Electrocaloric, thermal and structural properties of Ba1−xLixTi0.975V0.025O3±δ (0 ≤ x ≤ 0.05) ceramics

Abstract

The present work reveals the electrocaloric, structural, thermal, and other physical properties of Ba1−xLixTi0.975V0.025O3±δ (0 < x ≤ 0.05) ceramics synthesized via the solid-state chemical reaction method. X-ray studies reveal the presence of BaTiO3 phase in all the samples, wherein the phase fraction of BaTiO3 decreases with increasing Li content. Besides this, the replacement of lighter weight Li-atoms in place of Ba-atoms increases porosity and consequently decreases the density of the samples. However, the molar volume increases while inter-ionic distance decreases due to the small size of Li-atoms as compared with Ba-atoms.

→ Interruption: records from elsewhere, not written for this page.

-- ==== Sys2Proof/Decode.lean ====
section
/-! DEFINITION. The commands that a word spells by the opcode table's bits.
No row of spec/opcode_table.json gives its command any bits ("fields" is empty in every row), so no
word spells a command. -/

namespace Sys2Proof

/-- The command that `w` spells in `nbits` bits by the table: none of the table's rows gives bits. -/
def decodeTableWord (_nbits _w : Nat) : Option Instr := none

end Sys2Proof
end

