/-- The boundary index of R84: the present sections that name the head, in ascending number, each
with the head's inward direction. -/
def Table.boundaryIndex (t : Table) (h : HeadId) : List (SectionId × Octet) :=
  (List.finRange 24).filterMap fun i =>
    if (t.sectionCfg i).present then ((t.sectionCfg i).inwardAt h).map (fun d => (i, d)) else none

/-- The present sections in ascending number. -/
def Table.presentSections (t : Table) : List SectionId :=
  (List.finRange 24).filter fun i => (t.sectionCfg i).present

/-! ## The form of requests (R143, R166) -/

/-- The kind octets of the catalogue (R166). -/
def kindStatusQuery : Octet := 0x10
def kindSectionQuery : Octet := 0x11
def kindStart : Octet := 0x12
def kindHalt : Octet := 0x13
def kindSectionReset : Octet := 0x14
def kindHeadQuery : Octet := 0x15
def kindHeadRelease : Octet := 0x16
def kindHeadAdopt : Octet := 0x17
def kindLinkQuery : Octet := 0x18
def kindHeadRelay : Octet := 0x19
def kindTableWrite : Octet := 0x1A
def kindTableRead : Octet := 0x1B
def kindTableCopy : Octet := 0x1C
def kindTableCheck : Octet := 0x1D
def kindTableActivate : Octet := 0x1E
def kindStore : Octet := 0x1F
def kindCommission : Octet := 0x20
def kindEraseStore : Octet := 0x21
def kindHold : Octet := 0x22
def kindProceed : Octet := 0x23

/-- An octet codes one of the first `n` named values (R164, R166). -/
def namesOneOf (n : Nat) (o : Octet) : Bool := decide (1 ≤ o.toNat) && decide (o.toNat ≤ n)

/-- The form judgement of R143: the kind is of the catalogue, the length is the one the kind
requires (4 plus the field octets, at least 6 for TABLE WRITE; R166), and each named value holds a
code of its list. No request has spare bits of its own. -/
def requestForm (kind : Octet) (body : List Octet) : Bool :=
  if kind = kindSectionQuery ∨ kind = kindHeadQuery ∨ kind = kindHeadRelease ∨
      kind = kindHeadAdopt ∨ kind = kindLinkQuery then
    body.length == 2
  else if kind = kindSectionReset then
    body.length == 4 && namesOneOf 2 (field body 2)
  else if kind = kindHeadRelay then
    body.length == 4 && namesOneOf 2 (field body 1) && namesOneOf 2 (field body 3)
  else if kind = kindTableWrite then
    decide (3 ≤ body.length) && namesOneOf 3 (field body 1)
  else if kind = kindTableRead then
    body.length == 4 && namesOneOf 2 (field body 1) && namesOneOf 3 (field body 2)
  else if kind = kindTableActivate then
    body.length == 3
  else if kind = kindStatusQuery ∨ kind = kindStart ∨ kind = kindHalt ∨ kind = kindTableCopy ∨
      kind = kindTableCheck ∨ kind = kindStore ∨ kind = kindCommission ∨ kind = kindEraseStore ∨
      kind = kindHold ∨ kind = kindProceed then
    body.length == 1
  else false

/-! ## Notices, reports and replies on the count line (R151, R166, R167) -/

/-- An entry of a notice telegram without its padding (R167). The kind is coded in the order of the
table of R153. -/
def encodeNotice : Notice → List Octet
  | .headState h st c => [1, octetOf h.val, codeHeadState st, codeHeadCause c]
  | .headRocking h side => [2, octetOf h.val, codeSide side]
  | .headTemperature h alarm => [3, octetOf h.val, codeFlag alarm]
  | .identityLearned h id => [4, octetOf h.val] ++ octets24 id
  | .gapBridged h k => [5, octetOf h.val, octetOf k]
  | .linkState l st pol => [6, octetOf l.val, codeLinkState st, codePolarity (some pol)]
  | .relayResult l target station code tag result =>
    [7, octetOf l.val, codeTargetForm target,
      (match target with
        | .head h => octetOf h.val
        | .broadcast => 0),
      station, codeRelayCode code, tag.setWidth 8, codeRelayResult result]
  | .tableActivated crc n => [8] ++ octets16 crc ++ [octetOf n]
  | .storeResult op result st crc =>
    [9, codeStoreKind op, codeStoreResult result, codeImageState st] ++
      optional 2 (crc.map octets16)

/-- An entry of a notice telegram: 8 octets, those unused 0 (R167). -/
def noticeEntry (n : Notice) : List Octet :=
  encodeNotice n ++ List.replicate (8 - (encodeNotice n).length) 0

In this series, the sample with x = 0.05 exhibited a maximum change in entropy i.e., ΔS = 0.728 JK−1 kg−1 and the largest change in temperature i.e., ΔT = 0.422 K at 90 °C with the application of a 20 kV/cm electric field. Moreover, the x = 0.05 ceramic has the largest value of specific heat i.e., 626.59 JK−1 kg−1 as discovered during DSC investigations. In the present study, Li- and V- are attributing to good sintering and Li- in place of Ba- is enhancing electrocaloric properties in BaTiO3 ceramic.